We review the latest gadgets on the market for you to pick and choose

As the young tablet industry kicks on, China-based tech firm Lenovo is the latest to throw its hat in the ring. The IdeaPad K1 is yet another Android-based entrant into the market — the Honeycomb OS already fills the slates of Toshiba, Samsung, Sony, Motorola, Acer and Asus. Lenovo enjoys a loyal following and waited a while to create its own tab. Now that it has, armed with an economical price point, innovative layout and stylish façade, fans should be pleased.
The deep-red back panel gives the tab a handsome feel. Coupled with the generous 10.1-inch screen, the IdeaPad seems a more serious piece of hardware than the price tag what’s the price? would suggest. There is considerable glare off the screen, which is a minus, but generally the viewing panel is aesthetically adept. A two-cell battery gives the tab ten hours of battery life — a justified feature considering the 0.7kg weight, making it heavier than your average pad, and fairly denser as well. One aspect that has amazingly become somewhat standard in current tablets is a 5MP camera at the back with a 2MP facing the front. This tablet ticks that box as well.

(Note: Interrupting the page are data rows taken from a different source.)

theorem witness_xput_paths :
    let ps := piecesOf 0 40 (pathOf 0).1
    PathsFree (begun (runE .sx core0 qXput) 0 .sx) 0 (ps.flatMap (fun p => beatPaths 0 0 1 0 (pathOf 0).2 9 p.1)) ∧
    NoConflict (seen0 .sx core0 qXput) (ps.flatMap (fun p => usesOf 3 2 .shelf p.2.1 p.2.2 (9 + p.1))) ∧
    NoConflict ((runE .sx core0 qXput).core 1) (ps.flatMap (fun p => (landingUses 2 .attic p.2.1 p.2.2 (11 + p.1)).map
      (fun u => (({ u.1 with src := some 0 } : BankUse), u.2)))) := by
  unfold PathsFree NoConflict; decide +kernel

/-- A transfer of 1,024 bytes between staging and a device address. -/
def qDev (cop : Nat) (da : BitVec 64) : QEntry :=
  qOf { eng := 2, cop := cop, count := 1024, opnd0 := 0x40000, opnd2 := da.setWidth 32, opnd3 := (da >>> 32).setWidth 32 }

/-- A package with a zone of one group of cellar 0. -/
def runDev (cop : Nat) (da : BitVec 64) : State :=
  { runE .sx core0 (qDev cop da) with cellar := { zones := [{ mio := 0, groups := [0] }] } }

theorem witness_transfers : OperandAt (flOf (qDev 0x34 512)) 0x40000 0 1024 .staging 0 ∧
    Executes (runDev 0x34 512) 0 .sx 0x34 (flOf (qDev 0x34 512)) ∧ Executes (runDev 0x35 512) 0 .sx 0x35 (flOf (qDev 0x35 512)) ∧
    Executes (runDev 0x36 0x012003FFFC00) 0 .sx 0x36 (flOf (qDev 0x36 0x012003FFFC00)) ∧
    Executes (runDev 0x37 0x012003FFFC00) 0 .sx 0x37 (flOf (qDev 0x37 0x012003FFFC00)) := by
  simp only [executes_iff]; unfold OperandAt; decide +kernel

theorem ok_of_toOption {α ε : Type} {r : Except ε α} {a : α} (h : r.toOption = some a) : r = .ok a := by
  cases r with
  | ok b => simp only [Except.toOption, Option.some.injEq] at h; rw [h]
  | error e => simp [Except.toOption] at h

theorem witness_transferAddresses : transferAddress (begun (runDev 0x34 512) 0 .sx) (flOf (qDev 0x34 512)) false = .ok 512 ∧
    transferAddress (begun (runDev 0x35 512) 0 .sx) (flOf (qDev 0x35 512)) false = .ok 512 ∧
    transferAddress (begun (runDev 0x36 0x012003FFFC00) 0 .sx) (flOf (qDev 0x36 0x012003FFFC00)) true = .ok 0x012003FFFC00 ∧
    transferAddress (begun (runDev 0x37 0x012003FFFC00) 0 .sx) (flOf (qDev 0x37 0x012003FFFC00)) true = .ok 0x012003FFFC00 :=
  ⟨ok_of_toOption (by decide), ok_of_toOption (by decide), ok_of_toOption (by decide), ok_of_toOption (by decide)⟩

set_option exponentiation.threshold 512 in
theorem witness_transferPaths : (∀ p ∈ piecesOf 0 1024 512, (begun (runDev 0x34 512) 0 .sx).firstBad (512 + p.2.1) p.2.2 = none) ∧
    PathsFree (begun (runDev 0x34 512) 0 .sx) 0 ((piecesOf 0 1024 512).map fun p => (9 + 76 + p.1, 0xA81)) ∧
    PathsFree (begun (runDev 0x35 512) 0 .sx) 0 ((piecesOf 0 1024 512).map fun p => (9 + p.1, 0xA80)) ∧
    PathsFree (begun (runDev 0x37 0x012003FFFC00) 0 .sx) 0
      ((piecesOf 0 1024 512).flatMap fun p => (9 + p.1, 0xA80) :: hatchPort (0x012003FFFC00 + p.2.1) (40 + p.1)) := by
  unfold PathsFree; decide +kernel

/-- The header of stream program 16: 1 element of 1 beat from device address 512 to shelf address 0, flag 63. -/
def coreStream : Core := { core0 with
  attic := [(0x17FE0, 1), (0x17FE1, 2), (0x17FE2, 63), (0x17FE5, 2), (0x17FF6, 1), (0x17FF8, 2), (0x17FFA, 100)] }

/-- `XSTREAM` of program 16. -/
def qXstream : QEntry := qOf { eng := 2, cop := 0x39, count := 16 }

theorem witness_xstream :
    let k := seen0 .sx coreStream qXstream
    let h := k.load .attic (0x17E00 + 32 * 15) 32 10
    let q := streamHeader 16 2 9 h
    Executes (runE .sx coreStream qXstream) 0 .sx 0x39 (flOf qXstream) ∧ le h 0 1 = 1 ∧ k.progs.length < 4 ∧ (∀ r ∈ k.progs, r.num ≠ 16) ∧ q.count = 2 ∧
    (∀ e, e < 2 → q.readyAt ((runE .sx coreStream qXstream).lambda 0 ((runE .sx coreStream qXstream).daSite (q.elemDa e))) (q.issue e) < 1000) ∧
    NoConflict { k with progs := k.progs ++ [q] } (usesOf 3 2 .attic (0x17E00 + 32 * 15) 32 10) := by
  simp only [executes_iff]; unfold NoConflict; decide +kernel

/-- That program. -/
def prog16 (next readyNext : Nat) : StreamProg :=
  { num := 16, pc := 2, start := 10, next := next, readyNext := readyNext, destAttic := false, setFlag := true, flag := 63, stage := 0, da := 512,
    stride := 0, dest := 0, ring := 0, beats := 1, count := 2, period := 100 }

/-- A package in which it runs. -/
def runProg (next readyNext : Nat) : State :=
  { run0 { core0 with progs := [prog16 next readyNext] } with cellar := { zones := [{ mio := 0, groups := [0] }] } }

/-- Whether an effect is free of conflicts. -/
def effectFree (s : State) (c : Nat) (r : CRes CmdEff) : Bool :=
  match r with
  | .ok g => (firstPathConflict s c g.paths).isNone && (g.core.logUses g.uses).2.isNone
  | .error _ => false

set_option maxRecDepth 8000 in
set_option exponentiation.threshold 512 in
theorem witness_streamElement : (runProg 1 0).cycling = true ∧ ((runProg 1 0).core 0).halted = false ∧
    ((runProg 1 0).core 0).progs.find? (fun r => r.num == 16) = some (prog16 1 0) ∧ (prog16 1 0).next < (prog16 1 0).count ∧
    (prog16 1 0).issue (prog16 1 0).next < (runProg 1 0).heldFrom ∧
    effectFree (settle (runProg 1 0) 0 110) 0 (streamEffect (settle (runProg 1 0) 0 110) 0 ((settle (runProg 1 0) 0 110).core 0) (prog16 1 0)) = true := by
  decide +kernel

theorem witness_streamElementReady : (prog16 2 1).readyNext < (prog16 2 1).next ∧
    (prog16 2 1).readyAt ((runProg 2 1).lambda 0 ((runProg 2 1).daSite ((prog16 2 1).elemDa 1))) ((prog16 2 1).issue 1) < (runProg 2 1).heldFrom := by decide +kernel

theorem witness_post : Executes (runE .nx (coreFlow 0) (qPost 5)) 0 .nx 0x40 (flOf (qPost 5)) ∧
    OperandAt (flOf (qPost 5)) dPost.opnd0 0 (256 * dPost.count) .shelf 0 ∧
    (seen0 .nx (coreFlow 0) (qPost 5)).flows.find? (fun f => f.flow == 5) = some { flow := 5, count := 2 } ∧ 0 + dPost.count ≤ 2 ∧
    NoConflict ((seen0 .nx (coreFlow 0) (qPost 5)).countPosts 5 2 2) ((List.range 2).flatMap fun i => (List.range 8).flatMap fun j =>
      usesOf 4 2 .shelf (256 * i + 32 * j) 32 (9 + 8 * i + 1 + j)) ∧
    Executes (runE .nx core0 (qOf { eng := 3, cop := 0x41, fn := 15, opnd0 := 3 })) 0 .nx 0x41 (flOf (qOf { eng := 3, cop := 0x41, fn := 15, opnd0 := 3 })) := by
  simp only [executes_iff]; unfold OperandAt NoConflict; decide +kernel

/-! ### Frames, freezes and notes -/

/-- A package whose only core has executed its `FRAME_END`, with flow 5 complete. -/
def runEnded : State := run0 { core0 with ended := true, flows := [{ flow := 5, count := 2, posted := 2 }] }

theorem witness_scheduleEnd : runEnded.cycling = true ∧ runEnded.freeze.faultAt = none ∧ runEnded.freeze.held = none ∧
    runEnded.frame.holdOut = false ∧
    (settleAll (runEnded.advanceTo (runEnded.cycleTime runEnded.frame.e)) runEnded.frame.e).freeze.faultAt = none ∧
    (∀ c ∈ (settleAll (runEnded.advanceTo (runEnded.cycleTime runEnded.frame.e)) runEnded.frame.e).usedCores,
      ((settleAll (runEnded.advanceTo (runEnded.cycleTime runEnded.frame.e)) runEnded.frame.e).core c).halted = true ∨
      (((settleAll (runEnded.advanceTo (runEnded.cycleTime runEnded.frame.e)) runEnded.frame.e).core c).ended = true ∧
        ∀ f ∈ ((settleAll (runEnded.advanceTo (runEnded.cycleTime runEnded.frame.e)) runEnded.frame.e).core c).flows,
          f.posted = 0 ∨ f.count ≤ f.posted)) := by decide +kernel

/-- A package whose tick has come, with two frame entries. -/
def runTick : State := { run0 { core0 with entries := [100, 200] } with frame := { e := 1000, tickTaken := true, tickWait := true } }

theorem witness_frameStart : runTick.inRun = true ∧ runTick.frame.tickTaken = true ∧ runTick.frame.tickWait = true ∧ 0 ∈ runTick.usedCores := by decide +kernel

/-- A request of core 0 for a flag. -/
def req0 (arrival : Bool) (flag : Nat) : FreezeReq := { core := 0, unit := 0, arrival := arrival, flag := flag, cycle := 7 }

/-- A package with a freeze: the first held index, whether it is halted, and the requests. -/
def runFreeze (halted : Bool) (reqs : List FreezeReq) : State :=
  { run0 coreFlag with freeze := { held := some 19, halted := halted, reqs := reqs, causes := reqs } }

theorem witness_freezeHalt : (runFreeze false [req0 false 1]).cycling = true ∧ (runFreeze false [req0 false 1]).freeze.held = some 19 ∧
    (runFreeze false [req0 false 1]).freeze.halted = false ∧ (∀ f, (runFreeze false [req0 false 1]).freeze.faultAt = some f → 19 < f) ∧
    (settleAll (runFreeze false [req0 false 1]) 19).freeze.faultAt = none := by
  refine ⟨by decide, by decide, by decide, ?_, by decide +kernel⟩
  intro f h
  cases h

theorem witness_freezeResume : (runFreeze true [req0 false 63]).cycling = true ∧ (runFreeze true [req0 false 63]).freeze.halted = true ∧
    (∀ r ∈ (settleAll (runFreeze true [req0 false 63]) 19).freeze.reqs, (settleAll (runFreeze true [req0 false 63]) 19).stillWaits r = false) := by decide +kernel

theorem witness_freezeOver : (runFreeze true [req0 false 1]).inFrame = true ∧ (runFreeze true [req0 false 1]).freeze.overThis = false ∧
    (runFreeze true [req0 false 1]).freeze.halted = true ∧ (runFreeze true [req0 false 1]).frame.completedAt = none := by decide +kernel

theorem witness_circularWait : (runFreeze true [req0 false 1]).freeze.causes.any (·.arrival) = false ∧
    lowestReq ((runFreeze true [req0 false 1]).freeze.reqs.filter (runFreeze true [req0 false 1]).stillWaits) = some (req0 false 1) ∧
    (runFreeze true [req0 false 1]).alarms.latch = none := by decide +kernel
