theorem decodeCommand_ok {l : List Variant} {w : Word} {c : Command} (h : decodeCommand l w = .ok c) :
    decodeWord w = .ok c ∧ (c = .initTables ∨ ∃ v ∈ l, c = .checksum v) := by
  unfold decodeCommand at h
  split at h
  next c0 hc0 =>
    obtain ⟨rfl, hw⟩ := checkImplemented_ok h
    exact ⟨hc0, hw⟩
  · contradiction

/-- A command row is the request of its command. -/
theorem exec_command (c : Command) (s : State) : exec c.toInstr s = requestOf c s := by
  cases c with
  | initTables => rfl
  | checksum v => cases v <;> rfl

/-- `wr CMD` is the request of whatever its word decodes to (R192). -/
theorem exec_wrCmd (w : Word) (s : State) :
    exec (.wrCmd w) s = commandRequest (decodeCommand s.cfg.implemented w) s := rfl

@[simp] theorem decodeWord_encodeWord (c : Command) : decodeWord (encodeWord c) = .ok c := by
  cases c with
  | initTables => rfl
  | checksum v => cases v <;> rfl

/-- The only word that decodes to a command is that command's. -/
theorem decodeWord_ok {w : Word} {c : Command} (h : decodeWord w = .ok c) : w = encodeWord c := by
  unfold decodeWord at h
  split at h
  next hz =>
    have := encodeOpcode_of_decodeOpcode _ _ h
    rw [encodeWord, ← this]
    apply BitVec.eq_of_toNat_eq
    have h2 := congrArg BitVec.toNat hz
    simp [Nat.shiftRight_eq_div_pow] at h2 ⊢
    omega
  · contradiction

/-! ## Instructions -/

/-- What a host transaction does to the state: the eight effects an instruction can have. -/
inductive HostEffect (i : Instr) (s : State) : State → Prop where
  | read (idx : Nat) : HostEffect i s { s with reads := s.reads ++ [registerValue idx s] }
  | ignored : HostEffect i s s
  | dropped (busy : s.busy = true) : HostEffect i s (raiseError .busy s)
  | setSrc (v : Word) (idle : s.busy = false) (h : i = .wrSrc v) : HostEffect i s (s.setSrc v)
  | setLen (v : Word) (idle : s.busy = false) (h : i = .wrLen v) : HostEffect i s (s.setLen v)
  | setCrc (v : Word) (idle : s.busy = false) (h : i = .wrCrc v) : HostEffect i s (s.setCrc v)
  | rejected (e : ErrCode) (idle : s.busy = false) (h : e = .illegal ∨ e = .range) : HostEffect i s (reject e s)
  | accepted (c : Command) (idle : s.busy = false)
      (h : i = c.toInstr ∨ ∃ w, i = .wrCmd w ∧ decodeWord w = .ok c)
      (ok : c = .initTables ∨ ∃ v ∈ s.cfg.implemented, c = .checksum v ∧ rangeOk s = true) :
      HostEffect i s (accept c s)

theorem commandRequest_effect (d : Except DecodeError Command) (i : Instr) (s : State)
    (hd : ∀ c, d = .ok c → (i = c.toInstr ∨ ∃ w, i = .wrCmd w ∧ decodeWord w = .ok c) ∧
      (c = .initTables ∨ ∃ v ∈ s.cfg.implemented, c = .checksum v)) :
    ∃ t, commandRequest d s = .next t ∧ HostEffect i s t := by
  rcases commandRequest_cases d s with ⟨hb, h⟩ | ⟨hb, ⟨_, h⟩ | ⟨hd', h⟩ | ⟨v, hd', ⟨hr, h⟩ | ⟨_, h⟩⟩⟩
  · exact ⟨_, h, .dropped hb⟩
  · exact ⟨_, h, .rejected _ hb (.inl rfl)⟩
  · exact ⟨_, h, .accepted _ hb (hd _ hd').1 (.inl rfl)⟩
  · refine ⟨_, h, .accepted _ hb (hd _ hd').1 (.inr ?_)⟩
    rcases (hd _ hd').2 with h0 | ⟨v', hv, h0⟩
    · cases h0
    · cases h0; exact ⟨v, hv, rfl, hr⟩
  · exact ⟨_, h, .rejected _ hb (.inr rfl)⟩

theorem requestOf_effect (c : Command) (s : State) : ∃ t, requestOf c s = .next t ∧ HostEffect c.toInstr s t := by
  refine commandRequest_effect _ _ s ?_
  intro c' h
  obtain ⟨rfl, h⟩ := checkImplemented_ok h
  exact ⟨.inl rfl, h⟩

theorem execWrCmd_effect (w : Word) (s : State) : ∃ t, execWrCmd w s = .next t ∧ HostEffect (.wrCmd w) s t := by
  refine commandRequest_effect _ _ s ?_
  intro c h
  obtain ⟨h1, h2⟩ := decodeCommand_ok h
  exact ⟨.inr ⟨w, rfl, h1⟩, h2⟩

theorem registerWrite_effect (i : Instr) (w : State → State) (s : State)
    (h : s.busy = false → HostEffect i s (w s)) : ∃ t, registerWrite w s = .next t ∧ HostEffect i s t := by
  cases hb : s.busy
  · exact ⟨_, registerWrite_idle w hb, h hb⟩
  · exact ⟨_, registerWrite_busy w hb, .dropped hb⟩

/-- Every instruction, in every state, gives a next state by one of the eight effects. -/
theorem exec_effect (i : Instr) (s : State) : ∃ t, exec i s = .next t ∧ HostEffect i s t := by
  cases i
  case initTables => exact requestOf_effect .initTables s
  case crc32Bitwise => exact requestOf_effect (.checksum .bitwise) s
  case crc32Halfbyte => exact requestOf_effect (.checksum .halfbyte) s
  case crc32Byte => exact requestOf_effect (.checksum .byte) s
  case crc32Slicing4 => exact requestOf_effect (.checksum .slicing4) s
  case crc32Slicing2x4 => exact requestOf_effect (.checksum .slicing2x4) s
  case crc32Slicing4x4 => exact requestOf_effect (.checksum .slicing4x4) s
  case crc32Slicing8 => exact requestOf_effect (.checksum .slicing8) s
  case crc32Slicing16 => exact requestOf_effect (.checksum .slicing16) s
  case crc32Slicing2x16 => exact requestOf_effect (.checksum .slicing2x16) s
  case crc32Slicing2x8 => exact requestOf_effect (.checksum .slicing2x8) s
  case crc32Slicing4x8 => exact requestOf_effect (.checksum .slicing4x8) s
  case crc32cSlicing4 => exact requestOf_effect (.checksum .cSlicing4) s
  case crc32cSlicing2x4 => exact requestOf_effect (.checksum .cSlicing2x4) s
  case crc32cSlicing4x4 => exact requestOf_effect (.checksum .cSlicing4x4) s
  case crc32cSlicing8 => exact requestOf_effect (.checksum .cSlicing8) s
  case crc32cSlicing16 => exact requestOf_effect (.checksum .cSlicing16) s
  case crc32cSlicing32 => exact requestOf_effect (.checksum .cSlicing32) s
  case wrCmd w => exact execWrCmd_effect w s
  case wrSrc v => exact registerWrite_effect _ (fun t => t.setSrc v) s fun hb => .setSrc v hb rfl
  case wrLen v => exact registerWrite_effect _ (fun t => t.setLen v) s fun hb => .setLen v hb rfl
  case wrCrc v => exact registerWrite_effect _ (fun t => t.setCrc v) s fun hb => .setCrc v hb rfl
  all_goals first
    | exact ⟨_, rfl, .read _⟩
    | exact ⟨_, rfl, .ignored⟩

/-- The inversion lemma of an instruction. -/
theorem exec_cases {i : Instr} {s t : State} (h : exec i s = .next t) : HostEffect i s t := by
  obtain ⟨t', h', e⟩ := exec_effect i s
  rw [h] at h'
  cases h'
  exact e

/-! ## Engine units -/

/-- What one engine step does to the state. -/
inductive EngineEffect (s : State) : State → Prop where
  /-- No unit, or a byte read that is not answered. -/
  | still : EngineEffect s s
  | tableBuild (h : s.phase = .init) : EngineEffect s (flagsOfFinish { s with tz := builtTables, tblValid := true })
  | finished (v : Variant) (h : s.phase = .run) (op : decodeOpcode s.opl = .ok (.checksum v)) (zero : s.rem = 0) :
      EngineEffect s (finish (variantFamily v) s)
  | aborted (h : s.phase = .run) (nonzero : s.rem ≠ 0) : EngineEffect s (abort s)
  | consumed (n : Nat) (a : Word) (d : Nat) (h : s.phase = .run) (pos : 1 ≤ n) (le : n ≤ s.rem.toNat) :
      EngineEffect s (consume n { s with acc := a, draws := d })

/-- Everything a unit over `n` bytes can do. -/
theorem unitOver_cases (n : Nat) (update : List Byte → State → State) (s : State) :
    (∃ c, memRead s s.ptr.toNat n = .data c ∧ unitOver n update s = .next (consume n (update c s))) ∨
    (memRead s s.ptr.toNat n = .busError ∧ unitOver n update s = .next (abort s)) ∨
    (memRead s s.ptr.toNat n = .noAnswer ∧ unitOver n update s = .next s) := by
  unfold unitOver
  cases memRead s s.ptr.toNat n <;> simp

/-- An update that touches nothing but the accumulator and the number of draws. -/
def TouchesAccOnly (update : List Byte → State → State) : Prop :=
  ∀ c s, ∃ a d, update c s = { s with acc := a, draws := d }

theorem updateAcc_touches (f : List Byte → Word → Word) : TouchesAccOnly fun c => updateAcc (f c) :=
  fun _ s => ⟨_, s.draws, rfl⟩

theorem updateAccFromTz_touches (f : List Byte → Table → Word → Word) : TouchesAccOnly fun c => updateAccFromTz (f c) := by
  intro c s
  cases h : s.tblValid
  · exact ⟨Config.freeWord s.draws, s.draws + 1, by simp [updateAccFromTz, h]⟩
  · exact ⟨f c (tzRead s.tz) s.acc, s.draws, by simp [updateAccFromTz, h]⟩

Down to the insides — a 1GHz NVIDIA Tegra 2 dual-core processor accompanies 1GB of RAM, making it a relatively competent machine. Lenovo has played around with the Honeycomb OS layout on this tablet. A five-way app launcher is the central figure on the home screen. This mini medusa-head of buttons is a collection of what are deemed the most common functions — the browser, email, YouTube, music and video. This is a handy feature, perhaps more oriented towards the less techie with its emphasis on layman accessibility. The setting can be changed around however.
The shortcut features also direct you to a social media aggregator of sorts where Twitter, Facebook and email feeds are all centralised into one notification column. It’s a godsend if you are so frantically active on all three social mediums that switching from one to the other could result in irreparable carpal tunnel. It’s a neat feature for status-update addicts.
There are plenty of built-in apps in the mix — AccuWeather, Amazon Kindle, Documents to Go 3.0, Angry Birds HD, Need for Speed Shift, and a spate
of others.
There is an audible bang for your buck with the Lenovo IdeaPad. It does all the things that tablets do and throws in a bunch of soft add-ons to sweeten the package. It might not look as silky and polished as the iPad, but it does much of the same and should successfully service the market it is targeting.